__REQUIRED WORK__:
Below are the records; pull every line that includes "where".

===== EXTRACTED MATERIAL =====

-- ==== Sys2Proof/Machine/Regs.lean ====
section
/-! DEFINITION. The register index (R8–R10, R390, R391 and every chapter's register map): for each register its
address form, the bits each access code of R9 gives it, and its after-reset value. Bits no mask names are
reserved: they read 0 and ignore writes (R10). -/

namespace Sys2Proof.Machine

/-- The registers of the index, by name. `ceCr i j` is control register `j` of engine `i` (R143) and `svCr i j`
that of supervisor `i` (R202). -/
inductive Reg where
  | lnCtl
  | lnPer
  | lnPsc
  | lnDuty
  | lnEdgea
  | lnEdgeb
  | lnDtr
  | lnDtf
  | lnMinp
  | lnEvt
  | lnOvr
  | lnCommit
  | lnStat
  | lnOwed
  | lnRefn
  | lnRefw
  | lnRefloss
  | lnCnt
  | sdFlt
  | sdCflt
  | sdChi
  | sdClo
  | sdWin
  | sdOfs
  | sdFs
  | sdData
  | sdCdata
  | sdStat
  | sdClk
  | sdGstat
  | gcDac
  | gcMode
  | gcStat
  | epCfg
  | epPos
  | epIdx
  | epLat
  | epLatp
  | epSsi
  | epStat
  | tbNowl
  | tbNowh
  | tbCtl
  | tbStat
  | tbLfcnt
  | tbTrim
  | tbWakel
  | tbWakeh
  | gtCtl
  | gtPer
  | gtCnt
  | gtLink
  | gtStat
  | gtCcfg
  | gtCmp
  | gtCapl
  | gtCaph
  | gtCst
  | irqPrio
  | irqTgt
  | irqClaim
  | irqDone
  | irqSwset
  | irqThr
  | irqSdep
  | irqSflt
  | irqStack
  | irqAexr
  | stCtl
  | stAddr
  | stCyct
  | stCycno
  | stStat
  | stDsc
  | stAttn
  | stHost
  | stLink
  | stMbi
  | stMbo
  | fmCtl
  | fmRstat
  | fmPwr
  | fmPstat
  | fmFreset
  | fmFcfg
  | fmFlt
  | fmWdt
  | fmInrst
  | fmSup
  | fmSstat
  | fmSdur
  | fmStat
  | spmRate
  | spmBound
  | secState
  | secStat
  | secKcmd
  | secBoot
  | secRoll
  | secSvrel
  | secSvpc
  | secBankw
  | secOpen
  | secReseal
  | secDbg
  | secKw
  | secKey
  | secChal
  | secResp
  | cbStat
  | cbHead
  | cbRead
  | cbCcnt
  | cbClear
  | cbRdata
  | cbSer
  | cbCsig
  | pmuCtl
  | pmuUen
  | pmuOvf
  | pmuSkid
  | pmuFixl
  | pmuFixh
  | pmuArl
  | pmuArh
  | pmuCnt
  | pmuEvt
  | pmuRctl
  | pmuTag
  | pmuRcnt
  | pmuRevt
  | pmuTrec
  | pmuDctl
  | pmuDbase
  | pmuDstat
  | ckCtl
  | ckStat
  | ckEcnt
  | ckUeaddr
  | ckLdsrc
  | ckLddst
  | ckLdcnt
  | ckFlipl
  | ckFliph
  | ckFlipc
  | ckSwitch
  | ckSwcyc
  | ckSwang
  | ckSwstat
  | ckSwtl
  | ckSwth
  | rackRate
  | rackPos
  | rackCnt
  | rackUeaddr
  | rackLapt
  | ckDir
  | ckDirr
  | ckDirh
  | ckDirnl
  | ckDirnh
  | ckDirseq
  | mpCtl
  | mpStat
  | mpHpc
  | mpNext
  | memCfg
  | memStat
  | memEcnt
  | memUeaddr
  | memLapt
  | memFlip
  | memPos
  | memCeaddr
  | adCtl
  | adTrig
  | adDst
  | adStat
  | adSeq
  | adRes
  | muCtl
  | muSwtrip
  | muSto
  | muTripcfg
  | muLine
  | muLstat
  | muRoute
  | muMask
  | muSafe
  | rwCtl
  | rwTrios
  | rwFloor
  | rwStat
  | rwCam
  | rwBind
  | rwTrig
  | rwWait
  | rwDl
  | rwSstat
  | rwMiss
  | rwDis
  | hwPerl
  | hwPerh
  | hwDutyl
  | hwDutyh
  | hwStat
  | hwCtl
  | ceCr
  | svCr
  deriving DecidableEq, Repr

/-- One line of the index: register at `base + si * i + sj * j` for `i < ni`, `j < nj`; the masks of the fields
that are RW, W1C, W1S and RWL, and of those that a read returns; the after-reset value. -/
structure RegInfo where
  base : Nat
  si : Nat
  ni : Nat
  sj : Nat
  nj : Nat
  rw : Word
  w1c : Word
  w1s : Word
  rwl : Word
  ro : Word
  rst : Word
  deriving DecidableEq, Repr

=====

__SOLUTION TO THE EXERCISE__:
inductive Reg where
structure RegInfo where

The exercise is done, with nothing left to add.